TASK
Only one stretch of the records below should be repeated. It starts with the line containing "have honly := loseLock_laneOnly" and goes on through the line containing "Every lane -/", exactly as written.

++++++++++

-- ==== Sys2Proof/Proofs/Restart.lean ====
section
/-! SUPPORT. What a resume does to the selectors and the receivers, stage by stage: records, triggers and offers (R91, R107, R170,
R171). -/

namespace Sys2Proof.Machine

/-! ## Offers made to all four ports -/

/-- Offers are appended: those of the events given, to all four ports, after the stamps given. -/
def Announces (after : List Nat) (events : List Event) (s t : State) : Prop :=
  ∃ more, t.offers = s.offers ++ more ∧ more.map Offer.event = events ∧
    ∀ o ∈ more, o.dest = allPorts ∧ o.time = s.blockCounter ∧ after ⊆ o.after

theorem Announces.nil {after : List Nat} {s t : State} (h : t.offers = s.offers) : Announces after [] s t :=
  ⟨[], by simp [h], rfl, by simp⟩

theorem Announces.trans {after : List Nat} {es es' : List Event} {s t u : State} (h : Announces after es s t)
    (h' : Announces after es' t u) (hb : t.blockCounter = s.blockCounter) : Announces after (es ++ es') s u := by
  obtain ⟨m, hm, hm1, hm2⟩ := h
  obtain ⟨n, hn, hn1, hn2⟩ := h'
  refine ⟨m ++ n, by rw [hn, hm, List.append_assoc], by rw [List.map_append, hm1, hn1], fun o ho => ?_⟩
  rcases List.mem_append.mp ho with ho | ho
  · exact hm2 o ho
  · rw [← hb]
    exact hn2 o ho

theorem Announces.offer {after after' : List Nat} (h : after ⊆ after') (s : State) (b : Block) (e : Event) :
    Announces after [e] s (s.offer allPorts b after' e) :=
  ⟨[_], rfl, rfl, by simpa [State.offer] using h⟩

/-! ## One trunk -/

/-- The RESUME record (R107). -/
def TrunkState.resumeRecord (x : TrunkState) (now : Count) : HistoryRecord :=
  { time := now, cause := .resume, src := x.sel.fromLane, dst := none, kind := .nil, version := x.charter.version }

/-- A trunk's record after its resume: the RESUME record in the history, then the values of the table; a DISABLED trunk's is kept. -/
def TrunkState.restarted (x : TrunkState) (now : Count) : TrunkState :=
  if x.sel.mode = .disabled then x
  else { x.resumed with history := pushRecord x.history (x.resumeRecord now) }

/-- What a trunk's resume offers. -/
def TrunkState.resumeEvents (x : TrunkState) (t : Trunk) : List Event :=
  if x.sel.mode = .disabled then []
  else .switched t .resume x.sel.fromLane none .nil x.charter.version ::
    if x.sel.mode = .starved then [] else [.starved t .resume x.sel.fromLane]

/-- The RESUME record moves no switch counter (R41). -/
theorem count_resumeRecord (x : TrunkState) (c : TrunkCounters) (now : Count) : c.count (x.resumeRecord now) = c := rfl

theorem subset_pendingStamps (x : Selection) (after : List Nat) : after ⊆ x.pendingStamps after := by
  unfold Selection.pendingStamps
  split
  · exact List.subset_append_right _ _
  · exact fun _ h => h

theorem resumeTrunk_disabled {s : State} {t : Trunk} (after : List Nat) (h : (s.trunk t).sel.mode = .disabled) :
    s.resumeTrunk after t = s := by simp [State.resumeTrunk, h]

/-- The record and SWITCHED, then STARVED unless the trunk was STARVED. -/
theorem resumeTrunk_enabled {s : State} {t : Trunk} (after : List Nat) (h : (s.trunk t).sel.mode ≠ .disabled) :
    s.resumeTrunk after t =
      let v := (s.offer allPorts (.selector t) ((s.trunk t).sel.pendingStamps after)
        (.switched t .resume (s.trunk t).sel.fromLane none .nil (s.trunk t).charter.version)).setTrunk t
          ((s.trunk t).restarted s.blockCounter)
      if (s.trunk t).sel.mode = .starved then v
      else v.offer allPorts (.selector t) after (.starved t .resume (s.trunk t).sel.fromLane) := by
  have hrecord : (s.writeRecord t .resume (s.trunk t).sel.fromLane none .nil ((s.trunk t).sel.pendingStamps after)).modTrunk t
      TrunkState.resumed = (s.offer allPorts (.selector t) ((s.trunk t).sel.pendingStamps after)
        (.switched t .resume (s.trunk t).sel.fromLane none .nil (s.trunk t).charter.version)).setTrunk t
          ((s.trunk t).restarted s.blockCounter) := by
    have hcount := count_resumeRecord (s.trunk t) (s.trunk t).em.counters s.blockCounter
    unfold TrunkState.resumeRecord at hcount
    rw [TrunkState.restarted, if_neg h]
    simp [State.writeRecord, hcount, TrunkState.resumed, TrunkState.resumeRecord]
  unfold State.resumeTrunk
  rw [if_neg h]
  simp only [hrecord]

theorem resumeTrunk_trunk (s : State) (after : List Nat) (t k : Trunk) :
    (s.resumeTrunk after t).trunk k = if k = t then (s.trunk t).restarted s.blockCounter else s.trunk k := by
  by_cases h : (s.trunk t).sel.mode = .disabled
  · rw [resumeTrunk_disabled after h, TrunkState.restarted, if_pos h]
    split
    · next hk => rw [hk]
    · rfl
  · rw [resumeTrunk_enabled after h]
    dsimp only
    split <;> simp [trunk_setTrunk]

theorem resumeTrunk_announces (s : State) (after : List Nat) (t : Trunk) :
    Announces after ((s.trunk t).resumeEvents t) s (s.resumeTrunk after t) := by
  by_cases h : (s.trunk t).sel.mode = .disabled
  · rw [resumeTrunk_disabled after h, TrunkState.resumeEvents, if_pos h]
    exact .nil rfl
  · rw [resumeTrunk_enabled after h, TrunkState.resumeEvents, if_neg h]
    have hswitched := Announces.offer (subset_pendingStamps (s.trunk t).sel after) s (.selector t)
      (.switched t .resume (s.trunk t).sel.fromLane none .nil (s.trunk t).charter.version)
    dsimp only
    split
    · exact hswitched
    · exact Announces.trans (t := (s.offer allPorts _ _ _).setTrunk t _) hswitched (.offer (fun _ h => h) _ _ _) rfl

/-! ## Every trunk -/

/-- The selectors and emitters of the trunks given take the resume. -/
structure TrunksResume (after : List Nat) (ts : List Trunk) (s r : State) : Prop where
  device : SameDevice s r
  ports : r.ports = s.ports
  lanes : r.lanes = s.lanes
  triggers : r.triggers = s.triggers
  trunk : ∀ k : Trunk, r.trunk k = if k ∈ ts then (s.trunk k).restarted s.blockCounter else s.trunk k
  announces : Announces after (ts.flatMap fun t => (s.trunk t).resumeEvents t) s r

theorem resumeTrunks_spec (after : List Nat) : ∀ (ts : List Trunk) (s : State), ts.Nodup →
    TrunksResume after ts s (ts.foldl (fun s t => s.resumeTrunk after t) s)
  | [], s, _ => ⟨.refl s, rfl, rfl, rfl, fun _ => rfl, .nil rfl⟩
  | t :: ts, s, hn => by
    obtain ⟨hnew, hrest⟩ := List.nodup_cons.mp hn
    have hframe := resumeTrunk_frame s t after
    have hother : ∀ k ∈ ts, (s.resumeTrunk after t).trunk k = s.trunk k := fun k hk => by
      rw [resumeTrunk_trunk, if_neg (by rintro rfl; exact hnew hk)]
    obtain ⟨hdevice, hports, hlanes, htriggers, htrunk, hsays⟩ := resumeTrunks_spec after ts (s.resumeTrunk after t) hrest
    refine ⟨hframe.device.trans hdevice, hports.trans hframe.ports, hlanes.trans hframe.lanes, htriggers.trans hframe.triggers,
      fun k => (htrunk k).trans ?_, ?_⟩
    · rw [hframe.device.blockCounter]
      by_cases hk : k ∈ ts
      · rw [if_pos hk, if_pos (List.mem_cons_of_mem _ hk), hother k hk]
      · rw [if_neg hk, resumeTrunk_trunk]
        by_cases ht : k = t
        · subst ht
          rw [if_pos rfl, if_pos (List.mem_cons_self ..)]
        · rw [if_neg ht, if_neg (by simp [ht, hk])]
    · rw [List.flatMap_cons]
      refine (resumeTrunk_announces s after t).trans ?_ hframe.device.blockCounter
      rw [List.flatMap_congr fun k hk => by rw [← hother k hk]]
      exact hsays

/-! ## One lane -/

/-- A lane as a resume leaves it: the buffer flushed, the receiver in HUNT with the loss-of-lock values and FAILED. -/
def LaneState.restarted (x : LaneState) : LaneState :=
  { x with buffer := [], status := .empty, rx := { x.rx.loseLock .hunt with grade := .failed } }

/-- What the resume offers for a lane that was not FAILED (R18). -/
def LaneState.resumeEvents (x : LaneState) (l : Lane) : List Event :=
  if x.rx.grade = .failed then [] else [.gradeWorse l x.rx.grade .failed .hunt false false]

/-- The trigger sent with it: to the trunk whose charter contains the lane. -/
def State.resumeTriggers (s : State) (l : Lane) : List (Trunk × TriggerKind × Block) :=
  if (s.lane l).rx.grade = .failed then [] else (s.trunkOf l).toList.map fun t => (t, TriggerKind.grade l, Block.receiver l)

/-- The receiver of a lane takes the resume. -/
structure LaneResumes (after : List Nat) (l : Lane) (s r : State) : Prop where
  only : LaneOnly l s r
  lane : r.lane l = (s.lane l).restarted
  triggers : ∃ more, r.triggers = s.triggers ++ more ∧ more.map (fun g => (g.trunk, g.kind, g.sender)) = s.resumeTriggers l
  announces : Announces after ((s.lane l).resumeEvents l) s r

theorem sendForLane_sends (s : State) (l : Lane) (k : TriggerKind) (b : Block) (after : List Nat) :
    ∃ more, (s.sendForLane l k b after).triggers = s.triggers ++ more ∧
      more.map (fun g => (g.trunk, g.kind, g.sender)) = (s.trunkOf l).toList.map fun t => (t, k, b) := by
  unfold State.sendForLane
  cases s.trunkOf l with
  | none => exact ⟨[], by simp, rfl⟩
  | some t => exact ⟨[_], rfl, rfl⟩

theorem gradeEvent_failed {g : Grade} (h : g ≠ .failed) (l : Lane) (x : Receiver) :
    gradeEvent l g .failed x = .gradeWorse l g .failed x.lock x.fillAlarm x.degrade := by
  cases g <;> first | rfl | exact absurd rfl h

theorem loseLock_resumes (s : State) (l : Lane) (after : List Nat) : LaneResumes after l s (s.loseLock l .hunt after) := by
  have honly := loseLock_laneOnly s l .hunt after
  by_cases hg : (s.lane l).rx.grade = .failed
  · have hsame : s.loseLock l .hunt after = s.setLane l (s.lane l).restarted := by
      rw [loseLock_eq, regrade_same (by rw [lane_setLane_self]; exact hg.symm), LaneState.restarted]
      exact congrArg (fun g => s.setLane l { s.lane l with
        buffer := [], status := .empty, rx := { (s.lane l).rx.loseLock .hunt with grade := g } }) hg
    refine ⟨honly, by rw [hsame, lane_setLane_self], ⟨[], by rw [hsame]; simp, ?_⟩, ?_⟩
    · rw [State.resumeTriggers, if_pos hg]
      rfl
    · rw [LaneState.resumeEvents, if_pos hg]
      exact .nil (by rw [hsame]; rfl)
  · have hchange : s.loseLock l .hunt after =
        ((s.setLane l (s.lane l).restarted).sendForLane l (.grade l) (.receiver l)
          (s.handOn (.receiver l) after)).offer allPorts (.receiver l) after
            (.gradeWorse l (s.lane l).rx.grade .failed .hunt false false) := by
      have hne : ((s.setLane l { s.lane l with buffer := [], status := .empty, rx := (s.lane l).rx.loseLock .hunt }).lane l).rx.derived
          ≠ ((s.setLane l { s.lane l with buffer := [], status := .empty, rx := (s.lane l).rx.loseLock .hunt }).lane l).rx.grade := by
        rw [lane_setLane_self]
        exact Ne.symm hg
      rw [loseLock_eq, regrade_change hne, setLane_setLane, lane_setLane_self, setLane_handOn]
      refine congrArg _ ?_
      exact gradeEvent_failed hg l ((s.lane l).rx.loseLock .hunt)
    obtain ⟨more, hmore, hmap⟩ := sendForLane_sends (s.setLane l (s.lane l).restarted) l (.grade l) (.receiver l)
      (s.handOn (.receiver l) after)
    refine ⟨honly, by rw [hchange, offer_eq, tick_lane, offerHere_lane, sendForLane_lane, lane_setLane_self],
      ⟨more, by rw [hchange]; exact hmore, ?_⟩, ?_⟩
    · rw [State.resumeTriggers, if_neg hg]
      exact hmap
    · rw [LaneState.resumeEvents, if_neg hg, hchange]
      refine Announces.trans (t := (s.setLane l (s.lane l).restarted).sendForLane l (.grade l) (.receiver l)
        (s.handOn (.receiver l) after)) (es := []) (.nil ?_) (.offer (fun _ h => h) _ _ _) ?_
      · unfold State.sendForLane
        split <;> rfl
      · exact (sendForLane_laneOnly l _ l _ _ _).device.blockCounter

/-! ## Every lane -/

/-- The receivers of the lanes given take the resume. -/
structure LanesResume (after : List Nat) (ls : List Lane) (s r : State) : Prop where
  device : SameDevice s r
  ports : r.ports = s.ports
  trunks : r.trunks = s.trunks
  lane : ∀ l : Lane, r.lane l = if l ∈ ls then (s.lane l).restarted else s.lane l
  triggers : ∃ more, r.triggers = s.triggers ++ more ∧
    more.map (fun g => (g.trunk, g.kind, g.sender)) = ls.flatMap s.resumeTriggers
  announces : Announces after (ls.flatMap fun l => (s.lane l).resumeEvents l) s r

theorem resumeTriggers_congr {s t : State} {l : Lane} (hl : t.lane l = s.lane l)
    (hc : ∀ u : Trunk, (t.trunk u).charter = (s.trunk u).charter) : t.resumeTriggers l = s.resumeTriggers l := by
  rw [State.resumeTriggers, State.resumeTriggers, hl, trunkOf_congr hc]

theorem resumeLanes_spec (after : List Nat) : ∀ (ls : List Lane) (s : State), ls.Nodup →
    LanesResume after ls s (ls.foldl (fun s l => s.loseLock l .hunt after) s)
  | [], s, _ => ⟨.refl s, rfl, rfl, fun _ => rfl, ⟨[], by simp, rfl⟩, .nil rfl⟩
  | l :: ls, s, hn => by
    obtain ⟨hnew, hrest⟩ := List.nodup_cons.mp hn
    obtain ⟨honly, hlane, ⟨m, hm, hm'⟩, hsays⟩ := loseLock_resumes s l after
    have hother : ∀ k ∈ ls, (s.loseLock l .hunt after).lane k = s.lane k := fun k hk =>
      honly.lanes k (by rintro rfl; exact hnew hk)
    obtain ⟨hdevice, hports, htrunks, hlanes, ⟨n, hk, hk'⟩, hsaysRest⟩ := resumeLanes_spec after ls (s.loseLock l .hunt after) hrest
    refine ⟨honly.device.trans hdevice, hports.trans honly.ports, htrunks.trans honly.trunks, fun k => (hlanes k).trans ?_,
      ⟨m ++ n, ?_, ?_⟩, ?_⟩
    · by_cases hmem : k ∈ ls
      · rw [if_pos hmem, if_pos (List.mem_cons_of_mem _ hmem), hother k hmem]
      · rw [if_neg hmem]
        by_cases he : k = l
        · subst he
          rw [hlane, if_pos (List.mem_cons_self ..)]
        · rw [honly.lanes k he, if_neg (by simp [he, hmem])]
    · rw [List.foldl_cons, hk, hm, List.append_assoc]
    · rw [List.map_append, hm', hk', List.flatMap_cons]
      refine congrArg _ (List.flatMap_congr fun k hmem => ?_)
      exact resumeTriggers_congr (hother k hmem) fun u => by rw [trunk_of_trunks honly.trunks]
    · rw [List.flatMap_cons]
      refine hsays.trans ?_ honly.device.blockCounter
      rw [List.flatMap_congr fun k hmem => by rw [← hother k hmem]]
      exact hsaysRest

end Sys2Proof.Machine
end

++++++++++

EXPECTED ANSWER
  have honly := loseLock_laneOnly s l .hunt after
  by_cases hg : (s.lane l).rx.grade = .failed
  · have hsame : s.loseLock l .hunt after = s.setLane l (s.lane l).restarted := by
      rw [loseLock_eq, regrade_same (by rw [lane_setLane_self]; exact hg.symm), LaneState.restarted]
      exact congrArg (fun g => s.setLane l { s.lane l with
        buffer := [], status := .empty, rx := { (s.lane l).rx.loseLock .hunt with grade := g } }) hg
    refine ⟨honly, by rw [hsame, lane_setLane_self], ⟨[], by rw [hsame]; simp, ?_⟩, ?_⟩
    · rw [State.resumeTriggers, if_pos hg]
      rfl
    · rw [LaneState.resumeEvents, if_pos hg]
      exact .nil (by rw [hsame]; rfl)
  · have hchange : s.loseLock l .hunt after =
        ((s.setLane l (s.lane l).restarted).sendForLane l (.grade l) (.receiver l)
          (s.handOn (.receiver l) after)).offer allPorts (.receiver l) after
            (.gradeWorse l (s.lane l).rx.grade .failed .hunt false false) := by
      have hne : ((s.setLane l { s.lane l with buffer := [], status := .empty, rx := (s.lane l).rx.loseLock .hunt }).lane l).rx.derived
          ≠ ((s.setLane l { s.lane l with buffer := [], status := .empty, rx := (s.lane l).rx.loseLock .hunt }).lane l).rx.grade := by
        rw [lane_setLane_self]
        exact Ne.symm hg
      rw [loseLock_eq, regrade_change hne, setLane_setLane, lane_setLane_self, setLane_handOn]
      refine congrArg _ ?_
      exact gradeEvent_failed hg l ((s.lane l).rx.loseLock .hunt)
    obtain ⟨more, hmore, hmap⟩ := sendForLane_sends (s.setLane l (s.lane l).restarted) l (.grade l) (.receiver l)
      (s.handOn (.receiver l) after)
    refine ⟨honly, by rw [hchange, offer_eq, tick_lane, offerHere_lane, sendForLane_lane, lane_setLane_self],
      ⟨more, by rw [hchange]; exact hmore, ?_⟩, ?_⟩
    · rw [State.resumeTriggers, if_neg hg]
      exact hmap
    · rw [LaneState.resumeEvents, if_neg hg, hchange]
      refine Announces.trans (t := (s.setLane l (s.lane l).restarted).sendForLane l (.grade l) (.receiver l)
        (s.handOn (.receiver l) after)) (es := []) (.nil ?_) (.offer (fun _ h => h) _ _ _) ?_
      · unfold State.sendForLane
        split <;> rfl
      · exact (sendForLane_laneOnly l _ l _ _ _).device.blockCounter

/-! ## Every lane -/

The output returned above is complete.